=== Your instructions ===
Below are some entries. Copy each line in them that holds "runtime".
--- Data in this exercise Enclosed Below ---
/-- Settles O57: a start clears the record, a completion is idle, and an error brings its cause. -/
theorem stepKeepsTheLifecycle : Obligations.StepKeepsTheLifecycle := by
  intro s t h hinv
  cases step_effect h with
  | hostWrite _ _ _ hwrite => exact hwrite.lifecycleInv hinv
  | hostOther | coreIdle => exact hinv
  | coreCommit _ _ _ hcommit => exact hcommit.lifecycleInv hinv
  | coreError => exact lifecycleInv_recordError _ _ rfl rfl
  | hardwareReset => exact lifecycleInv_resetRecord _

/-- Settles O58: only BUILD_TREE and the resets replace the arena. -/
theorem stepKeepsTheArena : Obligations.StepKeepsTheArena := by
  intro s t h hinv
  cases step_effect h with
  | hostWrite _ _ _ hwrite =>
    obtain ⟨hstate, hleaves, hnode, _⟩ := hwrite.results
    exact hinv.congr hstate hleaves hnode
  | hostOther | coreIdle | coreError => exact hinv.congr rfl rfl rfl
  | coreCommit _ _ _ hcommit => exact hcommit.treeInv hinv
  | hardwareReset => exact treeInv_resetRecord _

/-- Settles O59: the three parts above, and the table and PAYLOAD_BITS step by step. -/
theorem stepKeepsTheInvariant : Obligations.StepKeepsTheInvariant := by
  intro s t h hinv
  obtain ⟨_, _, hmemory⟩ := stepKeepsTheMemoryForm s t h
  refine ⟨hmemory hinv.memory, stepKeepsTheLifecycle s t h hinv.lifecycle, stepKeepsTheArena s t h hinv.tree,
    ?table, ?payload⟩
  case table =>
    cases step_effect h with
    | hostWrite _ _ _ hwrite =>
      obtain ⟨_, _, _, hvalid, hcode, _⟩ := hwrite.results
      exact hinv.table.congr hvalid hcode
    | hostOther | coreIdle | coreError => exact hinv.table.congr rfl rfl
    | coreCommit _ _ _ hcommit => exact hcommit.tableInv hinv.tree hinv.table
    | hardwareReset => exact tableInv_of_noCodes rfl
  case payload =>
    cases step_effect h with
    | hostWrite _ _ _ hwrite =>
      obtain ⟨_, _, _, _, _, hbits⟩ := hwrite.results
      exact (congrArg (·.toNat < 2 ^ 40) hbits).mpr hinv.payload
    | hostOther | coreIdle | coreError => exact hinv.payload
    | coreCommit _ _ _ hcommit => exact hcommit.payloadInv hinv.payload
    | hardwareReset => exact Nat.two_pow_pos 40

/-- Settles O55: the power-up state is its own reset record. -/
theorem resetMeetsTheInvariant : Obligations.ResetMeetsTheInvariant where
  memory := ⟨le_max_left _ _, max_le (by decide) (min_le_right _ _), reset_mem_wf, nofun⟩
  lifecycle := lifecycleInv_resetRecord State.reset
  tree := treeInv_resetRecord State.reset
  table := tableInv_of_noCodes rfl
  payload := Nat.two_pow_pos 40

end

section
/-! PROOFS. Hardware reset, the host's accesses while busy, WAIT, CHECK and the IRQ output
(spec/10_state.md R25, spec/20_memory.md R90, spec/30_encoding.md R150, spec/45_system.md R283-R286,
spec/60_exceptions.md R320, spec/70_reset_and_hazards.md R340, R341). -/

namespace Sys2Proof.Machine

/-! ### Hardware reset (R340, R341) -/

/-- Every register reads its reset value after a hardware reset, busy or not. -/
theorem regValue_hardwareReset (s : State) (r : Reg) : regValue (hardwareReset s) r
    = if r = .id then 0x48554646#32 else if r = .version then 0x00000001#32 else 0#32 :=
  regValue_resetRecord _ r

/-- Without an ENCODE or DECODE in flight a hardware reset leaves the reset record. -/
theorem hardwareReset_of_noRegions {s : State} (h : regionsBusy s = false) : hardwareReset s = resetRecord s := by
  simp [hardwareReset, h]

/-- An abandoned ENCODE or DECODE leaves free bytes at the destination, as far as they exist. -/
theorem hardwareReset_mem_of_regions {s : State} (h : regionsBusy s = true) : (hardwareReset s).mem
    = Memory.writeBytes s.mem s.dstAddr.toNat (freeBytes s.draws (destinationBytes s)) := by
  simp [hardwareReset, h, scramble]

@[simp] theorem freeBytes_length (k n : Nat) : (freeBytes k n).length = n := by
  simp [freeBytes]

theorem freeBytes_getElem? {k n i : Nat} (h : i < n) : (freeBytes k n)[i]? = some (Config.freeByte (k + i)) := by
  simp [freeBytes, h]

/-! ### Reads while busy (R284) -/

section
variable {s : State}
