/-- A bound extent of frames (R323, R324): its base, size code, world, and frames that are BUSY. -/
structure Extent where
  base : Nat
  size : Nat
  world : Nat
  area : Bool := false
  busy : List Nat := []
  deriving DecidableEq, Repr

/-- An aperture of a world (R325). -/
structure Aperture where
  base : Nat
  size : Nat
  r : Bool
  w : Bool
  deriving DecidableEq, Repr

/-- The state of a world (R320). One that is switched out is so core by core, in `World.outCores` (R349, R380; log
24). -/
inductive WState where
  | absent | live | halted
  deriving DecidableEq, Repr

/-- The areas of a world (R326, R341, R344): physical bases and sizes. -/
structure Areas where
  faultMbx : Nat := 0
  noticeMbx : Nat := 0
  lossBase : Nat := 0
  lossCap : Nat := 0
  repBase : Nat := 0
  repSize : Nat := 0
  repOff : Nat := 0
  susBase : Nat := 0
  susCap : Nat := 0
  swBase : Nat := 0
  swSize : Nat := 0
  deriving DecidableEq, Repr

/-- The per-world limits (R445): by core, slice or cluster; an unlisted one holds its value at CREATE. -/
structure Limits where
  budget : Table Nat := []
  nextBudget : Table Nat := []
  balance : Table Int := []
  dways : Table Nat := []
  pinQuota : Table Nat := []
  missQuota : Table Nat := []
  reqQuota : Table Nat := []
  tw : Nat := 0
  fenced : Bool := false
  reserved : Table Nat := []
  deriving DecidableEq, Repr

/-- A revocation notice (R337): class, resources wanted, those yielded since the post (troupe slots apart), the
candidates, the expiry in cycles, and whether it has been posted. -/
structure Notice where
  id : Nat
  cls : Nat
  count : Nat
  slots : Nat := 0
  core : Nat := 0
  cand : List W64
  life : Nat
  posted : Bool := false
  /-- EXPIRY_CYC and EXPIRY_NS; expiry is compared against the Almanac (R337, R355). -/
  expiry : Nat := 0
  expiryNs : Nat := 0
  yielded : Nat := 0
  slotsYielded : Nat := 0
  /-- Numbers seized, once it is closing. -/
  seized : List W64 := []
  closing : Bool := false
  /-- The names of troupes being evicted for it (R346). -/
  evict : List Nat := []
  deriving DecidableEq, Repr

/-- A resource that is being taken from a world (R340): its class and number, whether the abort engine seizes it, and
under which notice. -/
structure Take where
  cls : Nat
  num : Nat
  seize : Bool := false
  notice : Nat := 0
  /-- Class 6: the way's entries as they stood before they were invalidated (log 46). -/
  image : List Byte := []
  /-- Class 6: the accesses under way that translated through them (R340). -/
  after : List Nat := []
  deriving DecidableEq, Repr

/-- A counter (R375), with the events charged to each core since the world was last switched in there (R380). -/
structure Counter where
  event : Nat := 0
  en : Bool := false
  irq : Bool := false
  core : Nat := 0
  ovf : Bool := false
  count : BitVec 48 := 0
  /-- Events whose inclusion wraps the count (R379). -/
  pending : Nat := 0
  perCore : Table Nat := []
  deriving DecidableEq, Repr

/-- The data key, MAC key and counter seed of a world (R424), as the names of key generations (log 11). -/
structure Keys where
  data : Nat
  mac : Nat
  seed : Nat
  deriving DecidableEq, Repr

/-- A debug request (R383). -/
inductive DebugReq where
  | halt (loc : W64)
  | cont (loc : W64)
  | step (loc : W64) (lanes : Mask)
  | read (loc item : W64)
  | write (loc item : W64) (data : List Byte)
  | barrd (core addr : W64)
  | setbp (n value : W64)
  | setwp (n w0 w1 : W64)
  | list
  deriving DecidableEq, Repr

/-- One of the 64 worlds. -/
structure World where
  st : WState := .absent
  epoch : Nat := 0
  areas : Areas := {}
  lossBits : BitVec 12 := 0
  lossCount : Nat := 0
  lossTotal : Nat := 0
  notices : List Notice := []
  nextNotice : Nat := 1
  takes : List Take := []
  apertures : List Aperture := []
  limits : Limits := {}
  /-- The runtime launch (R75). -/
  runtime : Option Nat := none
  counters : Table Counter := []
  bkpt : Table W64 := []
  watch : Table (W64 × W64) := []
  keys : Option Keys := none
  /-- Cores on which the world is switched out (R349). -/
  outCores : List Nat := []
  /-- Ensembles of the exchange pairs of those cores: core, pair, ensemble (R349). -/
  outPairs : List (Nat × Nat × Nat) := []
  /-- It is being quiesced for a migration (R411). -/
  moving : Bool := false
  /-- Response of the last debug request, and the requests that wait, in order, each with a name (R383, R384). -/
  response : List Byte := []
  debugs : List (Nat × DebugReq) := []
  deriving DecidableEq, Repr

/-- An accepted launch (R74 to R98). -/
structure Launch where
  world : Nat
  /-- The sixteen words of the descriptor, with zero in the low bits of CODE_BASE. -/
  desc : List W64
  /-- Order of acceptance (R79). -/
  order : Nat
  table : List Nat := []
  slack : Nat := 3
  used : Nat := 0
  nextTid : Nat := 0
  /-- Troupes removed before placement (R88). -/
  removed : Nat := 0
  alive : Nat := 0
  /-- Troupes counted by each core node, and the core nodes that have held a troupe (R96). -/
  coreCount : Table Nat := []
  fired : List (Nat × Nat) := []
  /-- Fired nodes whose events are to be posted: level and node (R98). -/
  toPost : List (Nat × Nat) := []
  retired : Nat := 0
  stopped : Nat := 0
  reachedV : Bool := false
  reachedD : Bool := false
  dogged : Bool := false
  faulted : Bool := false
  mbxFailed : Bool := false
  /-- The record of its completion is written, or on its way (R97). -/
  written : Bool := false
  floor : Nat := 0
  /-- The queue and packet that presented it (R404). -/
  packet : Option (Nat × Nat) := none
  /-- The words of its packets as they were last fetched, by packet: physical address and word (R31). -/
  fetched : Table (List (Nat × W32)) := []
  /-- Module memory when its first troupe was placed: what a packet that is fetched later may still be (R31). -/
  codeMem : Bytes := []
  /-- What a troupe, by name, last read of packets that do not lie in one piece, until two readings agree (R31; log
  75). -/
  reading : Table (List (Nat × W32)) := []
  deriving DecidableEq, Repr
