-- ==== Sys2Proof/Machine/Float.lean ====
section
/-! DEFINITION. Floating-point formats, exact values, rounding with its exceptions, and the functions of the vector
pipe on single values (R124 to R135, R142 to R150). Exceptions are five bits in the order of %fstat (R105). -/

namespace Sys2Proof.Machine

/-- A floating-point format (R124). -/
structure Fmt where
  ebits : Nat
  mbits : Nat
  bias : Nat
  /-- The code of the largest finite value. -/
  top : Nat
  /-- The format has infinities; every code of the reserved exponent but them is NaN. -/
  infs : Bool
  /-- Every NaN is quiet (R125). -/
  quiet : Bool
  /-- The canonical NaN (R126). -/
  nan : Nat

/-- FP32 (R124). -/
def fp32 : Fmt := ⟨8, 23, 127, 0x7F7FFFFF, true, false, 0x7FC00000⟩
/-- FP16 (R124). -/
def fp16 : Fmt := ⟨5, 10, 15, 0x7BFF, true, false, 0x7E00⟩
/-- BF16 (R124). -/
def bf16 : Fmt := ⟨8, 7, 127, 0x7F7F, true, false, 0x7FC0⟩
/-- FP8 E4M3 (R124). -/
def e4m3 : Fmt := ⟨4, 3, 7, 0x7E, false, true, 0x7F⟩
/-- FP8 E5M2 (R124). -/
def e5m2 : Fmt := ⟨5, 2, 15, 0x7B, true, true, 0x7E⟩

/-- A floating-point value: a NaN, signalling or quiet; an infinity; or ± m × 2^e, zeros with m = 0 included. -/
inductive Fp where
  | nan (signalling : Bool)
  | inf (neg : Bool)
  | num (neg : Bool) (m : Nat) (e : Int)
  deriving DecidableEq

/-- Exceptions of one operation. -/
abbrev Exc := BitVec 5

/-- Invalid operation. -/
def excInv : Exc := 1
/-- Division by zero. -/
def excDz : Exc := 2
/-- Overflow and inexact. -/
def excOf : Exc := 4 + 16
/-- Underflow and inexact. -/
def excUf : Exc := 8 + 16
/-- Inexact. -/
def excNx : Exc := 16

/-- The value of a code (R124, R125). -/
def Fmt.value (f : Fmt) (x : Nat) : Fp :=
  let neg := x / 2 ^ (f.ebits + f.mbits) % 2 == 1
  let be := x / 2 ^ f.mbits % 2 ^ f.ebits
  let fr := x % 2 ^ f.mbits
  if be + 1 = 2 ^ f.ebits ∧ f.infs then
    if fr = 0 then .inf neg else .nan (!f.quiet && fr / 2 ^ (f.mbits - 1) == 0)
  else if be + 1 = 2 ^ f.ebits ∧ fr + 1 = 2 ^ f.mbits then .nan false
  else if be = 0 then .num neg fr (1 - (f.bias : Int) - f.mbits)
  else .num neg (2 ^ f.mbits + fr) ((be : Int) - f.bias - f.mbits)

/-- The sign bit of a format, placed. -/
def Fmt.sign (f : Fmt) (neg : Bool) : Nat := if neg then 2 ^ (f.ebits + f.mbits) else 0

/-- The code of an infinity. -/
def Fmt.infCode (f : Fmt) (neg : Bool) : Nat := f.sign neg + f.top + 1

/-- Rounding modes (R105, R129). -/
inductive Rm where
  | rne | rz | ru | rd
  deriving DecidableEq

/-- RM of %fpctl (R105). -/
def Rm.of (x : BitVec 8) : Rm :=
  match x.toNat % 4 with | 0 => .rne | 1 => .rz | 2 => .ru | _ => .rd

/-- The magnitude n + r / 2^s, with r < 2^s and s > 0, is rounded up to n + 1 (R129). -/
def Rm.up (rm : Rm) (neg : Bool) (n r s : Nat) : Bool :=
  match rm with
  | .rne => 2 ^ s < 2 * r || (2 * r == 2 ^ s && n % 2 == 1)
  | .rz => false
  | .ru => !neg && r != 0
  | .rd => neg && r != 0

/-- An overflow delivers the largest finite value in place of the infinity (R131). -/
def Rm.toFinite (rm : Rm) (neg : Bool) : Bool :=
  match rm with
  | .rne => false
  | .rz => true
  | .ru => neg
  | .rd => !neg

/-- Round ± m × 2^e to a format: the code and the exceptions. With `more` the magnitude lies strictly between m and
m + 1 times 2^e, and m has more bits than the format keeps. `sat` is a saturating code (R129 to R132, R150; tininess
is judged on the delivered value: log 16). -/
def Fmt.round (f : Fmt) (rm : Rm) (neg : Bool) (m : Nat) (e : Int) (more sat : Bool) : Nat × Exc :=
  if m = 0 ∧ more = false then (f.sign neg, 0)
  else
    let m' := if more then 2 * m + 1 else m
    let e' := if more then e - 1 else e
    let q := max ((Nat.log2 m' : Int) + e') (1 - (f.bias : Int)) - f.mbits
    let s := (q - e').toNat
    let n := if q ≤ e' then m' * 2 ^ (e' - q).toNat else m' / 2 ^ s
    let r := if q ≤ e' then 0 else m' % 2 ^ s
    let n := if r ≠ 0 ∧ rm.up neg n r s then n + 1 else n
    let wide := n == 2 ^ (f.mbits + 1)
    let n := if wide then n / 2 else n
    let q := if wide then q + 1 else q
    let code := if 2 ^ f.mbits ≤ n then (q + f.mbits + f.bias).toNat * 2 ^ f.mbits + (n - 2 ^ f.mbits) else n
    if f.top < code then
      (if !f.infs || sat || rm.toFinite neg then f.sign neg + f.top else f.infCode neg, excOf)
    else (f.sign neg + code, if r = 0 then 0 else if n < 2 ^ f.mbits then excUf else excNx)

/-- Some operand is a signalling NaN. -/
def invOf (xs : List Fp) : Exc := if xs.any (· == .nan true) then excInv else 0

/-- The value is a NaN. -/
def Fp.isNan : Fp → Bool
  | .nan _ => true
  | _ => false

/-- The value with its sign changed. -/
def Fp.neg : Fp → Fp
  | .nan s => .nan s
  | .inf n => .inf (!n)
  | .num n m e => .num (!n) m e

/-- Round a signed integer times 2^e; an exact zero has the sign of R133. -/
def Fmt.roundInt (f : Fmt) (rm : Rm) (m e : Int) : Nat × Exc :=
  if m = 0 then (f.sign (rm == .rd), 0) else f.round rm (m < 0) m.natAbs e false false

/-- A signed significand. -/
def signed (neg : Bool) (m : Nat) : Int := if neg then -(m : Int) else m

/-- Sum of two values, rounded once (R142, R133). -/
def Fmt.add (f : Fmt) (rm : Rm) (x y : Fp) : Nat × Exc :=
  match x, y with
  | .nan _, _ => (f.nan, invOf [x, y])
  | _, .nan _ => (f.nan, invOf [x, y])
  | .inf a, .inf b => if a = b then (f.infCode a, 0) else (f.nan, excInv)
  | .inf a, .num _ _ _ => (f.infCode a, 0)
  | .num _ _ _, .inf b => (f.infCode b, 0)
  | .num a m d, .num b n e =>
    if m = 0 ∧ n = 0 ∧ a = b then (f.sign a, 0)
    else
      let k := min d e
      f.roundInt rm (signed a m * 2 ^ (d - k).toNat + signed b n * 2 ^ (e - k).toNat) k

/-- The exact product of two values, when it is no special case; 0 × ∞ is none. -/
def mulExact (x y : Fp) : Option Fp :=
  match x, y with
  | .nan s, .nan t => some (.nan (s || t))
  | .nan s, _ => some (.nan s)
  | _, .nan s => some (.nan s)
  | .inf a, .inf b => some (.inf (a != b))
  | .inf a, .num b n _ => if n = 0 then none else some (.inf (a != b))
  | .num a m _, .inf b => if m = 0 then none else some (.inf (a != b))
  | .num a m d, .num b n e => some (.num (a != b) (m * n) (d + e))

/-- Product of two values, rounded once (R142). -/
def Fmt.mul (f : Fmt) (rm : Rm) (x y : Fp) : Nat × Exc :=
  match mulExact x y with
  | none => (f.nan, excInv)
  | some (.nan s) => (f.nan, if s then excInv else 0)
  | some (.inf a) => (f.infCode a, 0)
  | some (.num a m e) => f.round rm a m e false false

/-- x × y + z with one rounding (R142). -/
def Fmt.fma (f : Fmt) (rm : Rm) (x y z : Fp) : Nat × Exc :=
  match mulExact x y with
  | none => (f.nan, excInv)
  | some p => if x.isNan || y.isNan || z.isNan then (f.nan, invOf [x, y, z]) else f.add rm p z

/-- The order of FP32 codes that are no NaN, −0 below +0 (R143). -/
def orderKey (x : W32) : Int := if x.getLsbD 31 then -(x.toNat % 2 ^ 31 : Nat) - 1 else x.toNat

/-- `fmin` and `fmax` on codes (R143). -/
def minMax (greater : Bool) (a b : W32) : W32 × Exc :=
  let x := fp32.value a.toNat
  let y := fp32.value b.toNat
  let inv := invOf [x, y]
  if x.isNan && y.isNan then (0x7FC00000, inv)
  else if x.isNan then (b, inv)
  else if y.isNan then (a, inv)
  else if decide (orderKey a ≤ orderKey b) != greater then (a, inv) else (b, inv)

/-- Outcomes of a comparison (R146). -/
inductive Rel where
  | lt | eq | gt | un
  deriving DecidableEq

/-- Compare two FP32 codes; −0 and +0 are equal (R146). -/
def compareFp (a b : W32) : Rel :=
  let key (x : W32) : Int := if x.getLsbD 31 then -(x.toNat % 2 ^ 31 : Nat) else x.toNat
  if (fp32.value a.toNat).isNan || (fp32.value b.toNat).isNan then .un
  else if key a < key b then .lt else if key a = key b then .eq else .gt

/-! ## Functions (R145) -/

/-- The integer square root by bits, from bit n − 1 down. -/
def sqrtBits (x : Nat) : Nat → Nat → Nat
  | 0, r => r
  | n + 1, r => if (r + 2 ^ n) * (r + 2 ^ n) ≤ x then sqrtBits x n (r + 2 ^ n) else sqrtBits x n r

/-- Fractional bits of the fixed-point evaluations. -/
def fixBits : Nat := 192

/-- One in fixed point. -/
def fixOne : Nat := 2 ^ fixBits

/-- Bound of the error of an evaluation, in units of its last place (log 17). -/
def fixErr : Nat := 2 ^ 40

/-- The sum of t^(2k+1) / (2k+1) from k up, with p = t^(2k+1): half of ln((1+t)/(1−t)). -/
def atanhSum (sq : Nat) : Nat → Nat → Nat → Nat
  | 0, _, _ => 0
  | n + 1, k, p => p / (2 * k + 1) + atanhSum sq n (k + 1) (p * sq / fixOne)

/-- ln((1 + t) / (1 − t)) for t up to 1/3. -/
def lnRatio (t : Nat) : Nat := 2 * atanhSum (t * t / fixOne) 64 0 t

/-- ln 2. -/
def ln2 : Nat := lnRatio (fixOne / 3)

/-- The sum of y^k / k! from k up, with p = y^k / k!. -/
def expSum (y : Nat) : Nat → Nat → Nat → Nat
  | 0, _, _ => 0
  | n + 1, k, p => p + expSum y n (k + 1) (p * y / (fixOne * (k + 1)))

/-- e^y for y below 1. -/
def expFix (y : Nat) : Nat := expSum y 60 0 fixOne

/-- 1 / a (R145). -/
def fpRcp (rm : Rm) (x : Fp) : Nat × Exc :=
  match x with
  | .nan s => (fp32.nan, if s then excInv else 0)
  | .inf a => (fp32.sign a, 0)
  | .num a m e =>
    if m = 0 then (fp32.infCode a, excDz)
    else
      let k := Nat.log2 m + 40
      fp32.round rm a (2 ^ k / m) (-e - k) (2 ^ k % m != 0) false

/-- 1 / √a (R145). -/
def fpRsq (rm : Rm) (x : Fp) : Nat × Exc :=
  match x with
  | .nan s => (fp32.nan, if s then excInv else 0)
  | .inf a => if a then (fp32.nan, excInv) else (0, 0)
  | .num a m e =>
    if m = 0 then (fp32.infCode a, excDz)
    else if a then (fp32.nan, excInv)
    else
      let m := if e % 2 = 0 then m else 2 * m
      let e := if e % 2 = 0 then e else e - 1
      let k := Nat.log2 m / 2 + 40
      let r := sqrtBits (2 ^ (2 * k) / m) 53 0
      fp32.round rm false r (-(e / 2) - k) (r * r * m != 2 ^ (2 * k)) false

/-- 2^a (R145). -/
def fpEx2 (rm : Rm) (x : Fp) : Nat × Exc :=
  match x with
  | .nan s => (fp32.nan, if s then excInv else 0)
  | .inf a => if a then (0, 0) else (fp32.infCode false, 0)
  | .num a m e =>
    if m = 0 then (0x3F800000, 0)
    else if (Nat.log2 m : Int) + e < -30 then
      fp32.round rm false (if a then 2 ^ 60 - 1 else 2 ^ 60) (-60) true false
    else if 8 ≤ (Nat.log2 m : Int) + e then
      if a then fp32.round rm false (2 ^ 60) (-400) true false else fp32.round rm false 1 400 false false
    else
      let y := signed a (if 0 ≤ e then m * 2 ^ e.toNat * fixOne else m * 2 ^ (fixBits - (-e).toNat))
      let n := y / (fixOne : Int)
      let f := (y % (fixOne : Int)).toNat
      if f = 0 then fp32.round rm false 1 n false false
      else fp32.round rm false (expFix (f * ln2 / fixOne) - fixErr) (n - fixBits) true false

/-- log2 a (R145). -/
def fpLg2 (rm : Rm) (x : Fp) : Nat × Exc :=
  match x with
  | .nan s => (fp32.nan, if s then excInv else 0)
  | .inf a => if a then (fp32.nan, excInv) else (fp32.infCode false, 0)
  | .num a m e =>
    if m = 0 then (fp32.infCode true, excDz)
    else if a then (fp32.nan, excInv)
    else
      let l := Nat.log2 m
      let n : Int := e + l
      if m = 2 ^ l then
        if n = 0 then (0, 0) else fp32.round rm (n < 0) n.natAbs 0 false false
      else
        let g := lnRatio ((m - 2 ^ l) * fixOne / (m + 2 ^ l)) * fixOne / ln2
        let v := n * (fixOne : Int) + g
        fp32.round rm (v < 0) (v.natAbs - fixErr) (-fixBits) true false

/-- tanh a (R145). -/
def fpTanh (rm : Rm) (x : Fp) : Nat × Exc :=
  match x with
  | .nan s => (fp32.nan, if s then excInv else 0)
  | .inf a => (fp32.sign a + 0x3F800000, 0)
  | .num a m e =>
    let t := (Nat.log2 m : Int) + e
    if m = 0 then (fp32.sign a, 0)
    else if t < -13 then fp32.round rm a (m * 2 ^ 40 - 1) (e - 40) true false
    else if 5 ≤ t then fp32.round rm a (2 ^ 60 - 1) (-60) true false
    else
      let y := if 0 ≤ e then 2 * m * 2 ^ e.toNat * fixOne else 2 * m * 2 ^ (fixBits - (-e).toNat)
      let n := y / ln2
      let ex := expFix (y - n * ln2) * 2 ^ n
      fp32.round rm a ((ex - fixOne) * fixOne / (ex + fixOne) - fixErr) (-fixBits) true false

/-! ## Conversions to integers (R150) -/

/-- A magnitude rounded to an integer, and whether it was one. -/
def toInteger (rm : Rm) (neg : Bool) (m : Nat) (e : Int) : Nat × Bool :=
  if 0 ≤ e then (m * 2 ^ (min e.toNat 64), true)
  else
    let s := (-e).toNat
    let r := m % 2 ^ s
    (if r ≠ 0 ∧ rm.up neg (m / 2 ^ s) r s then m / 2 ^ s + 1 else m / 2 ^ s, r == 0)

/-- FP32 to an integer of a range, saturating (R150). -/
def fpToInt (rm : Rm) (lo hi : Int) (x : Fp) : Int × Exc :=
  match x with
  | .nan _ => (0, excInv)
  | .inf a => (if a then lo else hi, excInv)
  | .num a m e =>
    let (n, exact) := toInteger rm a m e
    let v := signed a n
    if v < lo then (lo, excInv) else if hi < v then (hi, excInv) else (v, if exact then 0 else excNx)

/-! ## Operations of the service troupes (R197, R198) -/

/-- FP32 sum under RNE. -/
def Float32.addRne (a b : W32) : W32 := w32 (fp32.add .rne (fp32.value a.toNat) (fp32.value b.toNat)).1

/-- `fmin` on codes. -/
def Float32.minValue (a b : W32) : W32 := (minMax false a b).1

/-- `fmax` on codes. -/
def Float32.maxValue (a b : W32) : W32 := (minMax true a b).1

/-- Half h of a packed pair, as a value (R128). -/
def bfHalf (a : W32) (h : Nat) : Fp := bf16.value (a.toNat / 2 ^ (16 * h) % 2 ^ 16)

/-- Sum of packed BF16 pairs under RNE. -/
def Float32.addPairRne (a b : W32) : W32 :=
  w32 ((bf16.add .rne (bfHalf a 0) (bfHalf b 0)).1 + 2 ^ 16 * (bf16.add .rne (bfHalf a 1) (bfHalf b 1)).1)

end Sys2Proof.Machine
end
--- End of Enclosed Data in this exercise ---
=== Task solution ===
  /-- The runtime launch (R75). -/
  runtime : Option Nat := none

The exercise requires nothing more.